Mas então Kobi chegou de Rishon LeZion. Rishon LeZion. A cidade dos shoppings e do Superland.
Para mim, é como viajar para o exterior sem passaporte. E, no entanto... a foto. Ah, a foto. Na foto, Kobi parece a versão israelense de Clint Eastwood. Mas não o Clint de Hollywood, e sim o Clint dos kibutzim. Barba por fazer grisalha, camisa de flanela xadrez, um ar rústico que lembrava tratores, vacas e espaços abertos. Algo nele transmitia uma masculinidade do passado, uma que não precisava de um caminho para encontrar o norte.
Jurei que a mais de 3 km à esquerda era o fim do mundo, mas o inverno afeta o julgamento, e o contrário é menos agradável quando se está sozinho sob ele. Decidi quebrar as ferramentas (e o odômetro). Enviei a ele um pequeno e hesitante ícone de estrelas.
Segue a transcrição exata, que será usada como prova no tribunal pelos encontros não realizados: Yael: 💫
Passou-se um minuto. Então veio a resposta. A única palavra que me fez pensar erroneamente que se tratava de um encanador ou um técnico de máquinas de lavar, e não de um amante latino: Kobi Rishaltz:
Obrigada por insistir...
O bom, o mau e o olhar nu
Nós definimos. Já que estou quebrando regras geográficas, decidi que eu criaria as regras. Chega de cafeterias com café aguado. Quero um restaurante. Um restaurante gourmet. Escolhi um lugar com toalhas de mesa brancas e preços que fazem você apreciar cada mordida.

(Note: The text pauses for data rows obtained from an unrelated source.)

/-- A record instance, keyed by record × 256 + micro-batch: its place, size, and whether its unstash or recompute began. -/
structure PadInst where
  place : PadPlace
  size : Nat
  begun : Bool
deriving DecidableEq, Repr

/-- The paddock (R155 to R161): instances, free pages, and the step's counts of spills and drops. -/
structure PadUnit where
  insts : Kv PadInst
  free : NatSet
  spilled : Nat
  dropped : Nat
deriving DecidableEq, Repr

/-- Window states (10_memory_tiers.md R261). -/
inductive WinState where
  | empty | filling | ready
deriving DecidableEq, Repr

/-- A window (R261; 11_streams.md R281): state, frame completions left before it empties by use, and the stream, tile and
step number of what it holds. -/
structure Win where
  st : WinState
  uses : Nat
  stream : Nat
  tile : Nat
  step : Nat
deriving DecidableEq, Repr

/-- A tile in flight (R280): its number, the step it belongs to, its deadline's base where it started before its own step began
(R286); the tags of its remote reads (R288); how far the fetch of an etched tile has come, with what it has fetched, how many
of its blocks it has staged and how many more it has asked for (R287); the homes of the pool objects it has pinned (R289); where poison it met came from (R290). -/
structure TileRun where
  tile : Nat
  step : Nat
  early : Option Nat
  tags : List Nat
  phase : Nat
  fetched : List (Byte × Bool)
  staged : Nat
  asked : Nat
  homes : List Nat
  bad : Option Nat
deriving DecidableEq, Repr

/-- A stream context (R280 to R286): next tile, whether that tile belongs to the step after the present one, tiles in flight in
ascending order, tiles delivered of the step `next` belongs to, the boundary from which tiles of the next step may start, the
walk block as read (empty where a read of it or of its list met poison) and whether the walk overflows. -/
structure CtxRun where
  next : Nat
  ahead : Bool
  flight : List TileRun
  done : Nat
  gate : Option Nat
  walk : List Byte
  overflow : Bool
deriving DecidableEq, Repr

/-- A context that waits for a step to begin. -/
def CtxRun.rest : CtxRun := ⟨0, true, [], 0, none, [], false⟩

/-- A staged etched block (R299, R305): context, tile and step, block index, offset of its output in the window, raw bytes
expected, whether the tensor header failed, whether payloads are encrypted and the tensor's ID, the table slot its count is
held against, whether no slot and no load had its generation when it was staged, the bytes staged. -/
structure EtchJob where
  ctx : Nat
  tile : Nat
  step : Nat
  block : Nat
  off : Nat
  raw : Nat
  hdrBad : Bool
  enc : Bool
  tensor : Nat
  ref : Option Nat
  gone : Bool
  data : List (Byte × Bool)
deriving DecidableEq, Repr

/-- A stream engine (R276, R303 to R305): contexts, staged blocks, the two table slots, the current one, the accepted
load. -/
structure StmEngine where
  ctxs : Kv CtxRun
  staged : List EtchJob
  tab0 : Option DecTable
  tab1 : Option DecTable
  cur : Nat
  load : Option DecTable
deriving DecidableEq, Repr

/-- An engine at rest. -/
def StmEngine.rest : StmEngine := ⟨[], [], none, none, 0, none⟩

/-- The stream engines and the windows, by window ID. -/
structure StmUnit where
  engines : Kv StmEngine
  wins : Kv Win
deriving DecidableEq, Repr

/-- A slice in a groom unit's slice buffer (07_groom_units.md R174, R183): operation, slice index, its FP32 values with
poison, and for a row delivery the row indices. -/
structure GSlice where
  op : Nat
  slice : Nat
  rows : Option (List Nat)
  vals : List (Nat × Bool)
deriving DecidableEq, Repr

/-- A pass in progress (R174 to R176): binding, slices processed, position in the slice in progress, norm accumulators A0–A3 by
lane × 4 + k, the global-norm partial by lane, the watch counts so far (TOTAL, ZEROS, SATS, NONFIN, AMAX), whether poison
reached an output, elements accumulated; of a deferred pass the step it applies (08_step_commit.md R209) and whether its first
write-back has started (10_memory_tiers.md R272); the mask sectors it has read, by address (06_backward_pass.md R147). -/
structure GPass where
  binding : Nat
  taken : Nat
  pos : Nat
  acc : Kv Nat
  gl : Kv Nat
  watch : List Nat
  poisoned : Bool
  elems : Nat
  applies : Option Nat
  bound : Bool
  masks : Kv (List (Byte × Bool))
deriving DecidableEq, Repr

/-- A pass of a binding before its first element: of the step's own gradient, or of the step a deferred pass applies. -/
def GPass.start (binding : Nat) (applies : Option Nat) : GPass :=
  ⟨binding, 0, 0, [], [], [0, 0, 0, 0, 0], false, 0, applies, false, []⟩

/-- What a finished pass leaves until the verdict: A0 to A3, the global-norm partial, the watch counts, the step applied, and
whether it was a deferred pass, elements accumulated. -/
structure PassDone where
  sums : List Nat
  gnorm : Nat
  watch : List Nat
  step : Nat
  deferred : Bool
  elems : Nat
deriving DecidableEq, Repr

/-- A groom unit (R162, R174 to R186): the pass in progress, slices waiting, the element its lanes hold, what finished passes of
the step left by binding, rows touched by binding, elements processed in the step. -/
structure GroomRun where
  pass : Option GPass
  buffer : List GSlice
  elem : Option Elem
  results : Kv PassDone
  touched : Kv NatSet
  count : Nat
deriving DecidableEq, Repr

/-- A groom unit at rest. -/
def GroomRun.rest : GroomRun := ⟨none, [], none, [], [], 0⟩

/-- The groom units, the accepted residuals of preconditioner records (R186), and the reconciles due (R184). -/
structure GroomUnit where
  units : Kv GroomRun
  accepted : Kv Bool
  reconcile : List Nat
deriving DecidableEq, Repr

/-- The value of a contribution, partial or result of a slice: FP32 codes with their poison, by row for a ROWS operation. -/
structure Contrib where
  rows : Option (List Nat)
  vals : List (Nat × Bool)
deriving DecidableEq, Repr

/-- States of an operation (COL_OP_INFO.STATE). -/
inductive OpState where
  | idle | waitInput | sending | waitResult | done
deriving DecidableEq, Repr

/-- Code of an operation's state. -/
def OpState.code : OpState → Nat
  | .idle => 0 | .waitInput => 1 | .sending => 2 | .waitResult => 3 | .done => 4

/-- The sum of a slice being formed: how many members' values are in it, and their sum (13_collectives.md R343, R344). -/
structure SlicePart where
  next : Nat
  sum : Option Contrib
deriving DecidableEq, Repr

/-- An operation of the step (13_collectives.md R343 to R356): state, micro-batch being served or next, per slice the module's own
contribution while it waits to be summed, the sum being formed and the result once it is known, the slices delivered or written,
and whether COLL_NONFINITE was raised. -/
structure OpRun where
  st : OpState
  mb : Nat
  held : Kv Contrib
  parts : Kv SlicePart
  results : Kv Contrib
  delivered : NatSet
  nonfinite : Bool
deriving DecidableEq, Repr

/-- An operation that has not begun. -/
def OpRun.rest : OpRun := ⟨.idle, 0, [], [], [], [], false⟩

/-- A transfer being assembled from flits (Table 13-6): source, operation, slice, micro-batch, form, bytes by flit. -/
structure CollXfer where
  src : Nat
  op : Nat
  slice : Nat
  mb : Nat
  attempt : Nat
  step : Nat
  form : Nat
  parts : Kv (List Byte)
  last : Option Nat
  poisoned : Bool
deriving DecidableEq, Repr

/-- The collective engine (R339 to R361): operations, transfers in assembly or held for a later step or attempt, ledger
norm partials of the reducers (R208), reducer buffers' high-water marks. -/
structure CollUnit where
  ops : Kv OpRun
  xfers : List CollXfer
  ledgerNorm : Kv Nat
  high : Kv Nat
  staleRaised : Bool
deriving DecidableEq, Repr

/-- States of a check unit (CHK_STATUS.STATE). -/
inductive ChkState where
  | idle | scan | waitAttach | snoop
deriving DecidableEq, Repr

/-- Code of a check unit's state. -/
def ChkState.code : ChkState → Nat
  | .idle => 0 | .scan => 1 | .waitAttach => 2 | .snoop => 3

/-- A check unit's job (15_check_units.md R384 to R390): the job, the plate record it is of, whether its scan has been read, the
CRC register, bytes processed, the low byte of an alive count met, the next alive count, the record that failed with the
value found there, a poison met, the stream abandoned. -/
structure ChkRun where
  st : ChkState
  job : ChkJob
  plateJob : Option Nat
  scanned : Bool
  crc : Nat
  count : Nat
  low : Nat
  alive : Nat
  bad : Option Nat
  found : Nat
  poisoned : Bool
  abandoned : Bool
deriving DecidableEq, Repr

/-- The check units and the plate jobs started in the step. -/
structure ChkUnit where
  runs : Kv ChkRun
  started : NatSet
deriving DecidableEq, Repr

/-- The transport header and payload of a flit (12_fabric_ports.md Table 12-1, bytes 0x18 to 0xF7); `via` is the port a flit
in transit came in by, kept with it while it waits (R331, R332). -/
structure TFlit where
  dest : Nat
  src : Nat
  type : Nat
  cls : Nat
  vl : Nat
  poison : Bool
  retx : Bool
  last : Bool
  hops : Nat
  seq : Nat
  tag : Nat
  addr : Nat
  len : Nat
  payload : List Byte
  via : Option Nat
deriving DecidableEq, Repr

/-- Kinds of a flit (Table 12-2). -/
inductive FlitKind where
  | idle | payload | test | control | reserved
deriving DecidableEq, Repr

/-- Port states (Table 12-5). -/
inductive PortState where
  | disabled | down | training | quarantine | active | retrain | failed
deriving DecidableEq, Repr

/-- Code of a port state (Table 12-5). -/
def PortState.code : PortState → Nat
  | .disabled => 0 | .down => 1 | .training => 2 | .quarantine => 3 | .active => 4 | .retrain => 5 | .failed => 6

/-- A fabric port (R306 to R329): state, width in lanes, half kept, training attempts, training frames being sent and for how many
boundaries, neighbour as last reported, ACTIVE confirmed (R325),
transmit credits by class × 2 + VL, entries freed and not yet returned, flits queued, retry buffer (sequence and flit),
sequence to retransmit from, next transmit and receive sequence numbers, verdict to send (acknowledge or NAK), retry rounds
without progress, slots BE has waited, test mode, the mark and echo to send, the port's own mark sent (phase in ps, tick number) and the neighbour's received (arrival in
ps, phase, tick number, period) (R317, R318), once-only flags, PAYLOAD flits sent and received in the tick, the pattern generator of
TEST flits, the lanes that failed since the last port reset (R322, R328). -/
structure Port where
  st : PortState
  lanes : Nat
  half : Nat
  attempts : Nat
  probing : Bool
  nbr : Option CtlRec
  confirmed : Bool
  loopback : Bool
  credits : Kv Nat
  freed : Kv Nat
  queue : List TFlit
  retry : List (Nat × TFlit)
  resend : Option Nat
  txSeq : Nat
  rxSeq : Nat
  ackDue : Option Bool
  nakSent : Bool
  rounds : Nat
  beWait : Nat
  test : Bool
  ctlDue : Bool
  markDue : Bool
  echoDue : Bool
  ownMark : Option (Int × Nat)
  nbrMark : Option (Int × Nat × Nat × Nat)
  skew : Option (Nat × Int)
  creditRaised : Bool
  txCount : Nat
  rxCount : Nat
  prbs : Nat
  failedLanes : Nat
  probeTicks : Nat
deriving DecidableEq, Repr

/-- A port before anything has happened on it. -/
def Port.rest (st : PortState) : Port :=
  ⟨st, 0, 0, 0, false, none, false, false, [], [], [], [], none, 0, 0, none, false, 0, 0, false, false, false, false, none,
    none, none, false, 0, 0, 0x7FFFFFFF, 0, 0⟩

/-- A flow this module originates (R333, R335), keyed by destination × 4 + class: next sequence number,
flits unacknowledged, flits waiting for room, timeouts without progress. -/
structure TxFlow where
  next : Nat
  unacked : List TFlit
  waiting : List TFlit
  timeouts : Nat
deriving DecidableEq, Repr

/-- A flow this module receives (R334, R335), keyed by origin × 4 + class: cumulative point, numbers applied beyond it,
how far the cumulative point has advanced since the last E2E_ACK, an applied flit not yet acknowledged. -/
structure RxFlow where
  cum : Nat
  above : NatSet
  since : Nat
  due : Bool
deriving DecidableEq, Repr

/-- A remote read this module has outstanding (R336), keyed by tag: destination of the data (a device address, or a core
and SRAM offset), length, bytes received by offset, poison. -/
structure RemRead where
  module : Nat
  len : Nat
  got : Kv (List (Byte × Bool))
  poisoned : Bool
deriving DecidableEq, Repr

/-- The fabric (R306 to R338): ports, flows, flits delivered locally and not yet handled with their ingress ports, remote reads outstanding,
once-per-tick flags, flows given up and not acknowledged since, and the flits given up whose transfers have still to complete
poisoned (R335). -/
structure FabUnit where
  ports : Kv Port
  tx : Kv TxFlow
  rx : Kv RxFlow
  inbox : List (Nat × TFlit)
  reads : Kv RemRead
  nextTag : Nat
  ttlRaised : Bool
  unreachRaised : Bool
  lostTo : NatSet
  lost : List TFlit
deriving DecidableEq, Repr

/-- A trace record (18_debug.md Table 18-3). -/
structure TraceRec where
  tick : Nat
  cycle : Nat
  kind : Nat
  inst : Nat
  d0 : Nat
  d1 : Nat
  d2 : Nat
  d3 : Nat
deriving DecidableEq, Repr

/-- The debug module (R451 to R466): functional clocks stopped (R462), FRZ_N asserted, a freeze not yet honoured, readout
ready, MEMREAD, device halt in force, the trace's records by index with its state (0 OFF, 1 RUN, 2 STOPPED), records left
after the trigger, watches that raised WATCH_HIT this tick, the TAP's previous access (data, refused), whether
the freeze came from DBG_FRZ_CTRL, whether a device STEP is being made (R457), and the TAP's instruction (R453). -/
structure DbgUnit where
  stopped : Bool
  frzPin : Bool
  frzWait : Bool
  ready : Bool
  memread : Bool
  devHalt : Bool
  trace : Kv TraceRec
  traceSt : Nat
  post : Option Nat
  watchRaised : NatSet
  tapLast : Option (Nat × Bool)
  frzReg : Bool
  devStep : Bool
  tapIr : Nat
deriving DecidableEq, Repr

Ele chegou. Bem, não era Clint Eastwood. Talvez o dublê do Clint nas cenas em que ele aparece de longe, no escuro e de costas. Ele era mais baixo, mais largo, e a camisa de flanela tinha sido substituída por uma jaqueta de couro sintético que estava na moda quando eu estava grávida da Shira. Ele tinha tiques estranhos na boca e a língua se movia entre os lábios de um jeito esquisito. Tentei ignorar. Sentamos. E a partir daquele momento, o espetáculo começou.
Kobi não falava muito. Ele basicamente... ficava olhando. Me encarava fixamente, sorria de um jeito sinistro e se despia. Não se despia de um jeito romântico, como quem diz "eu te quero", mas sim de um jeito que diz "estou dando uma olhada nas mercadorias do mercado de Ramla Lod". Ele tinha um sorriso que não saía do rosto, como uma máscara presa na roupa suja.
"Você tem olhos..." ele disse de repente, enquanto mastigava focaccia. Esperei por mais. Profundos? Inteligentes? Tristes? "...assim como olhos." Nossa. Shakespeare deve estar se revirando no túmulo. "Você é uma mulher... apenas uma mulher." Obrigada, Kobe. Seu diagnóstico de gênero é certeiro.
E eu? Como costumo fazer no santuário quando estou envergonhada, estressada ou simplesmente respirando, falei sem parar. Preenchi o espaço com palavras. Falei sobre o tempo, inteligência artificial, a situação política e uma receita de sopa de laranja. Ele apenas assentiu, deu aquele sorriso de palhaço e, de vez em quando, soltou um elogio infantil: "Você é linda", "Que cabelo", "Que perda de tempo".
O cerco da fortaleza
A noite havia terminado. Estava chovendo, fazia frio, e ele conseguiu (com um talento limitado, porém consistente) me convencer a ir à casa dele tomar um café. "Só um café", pensei. "Ele foi embora cedo, seja legal." Errado. Muito errado.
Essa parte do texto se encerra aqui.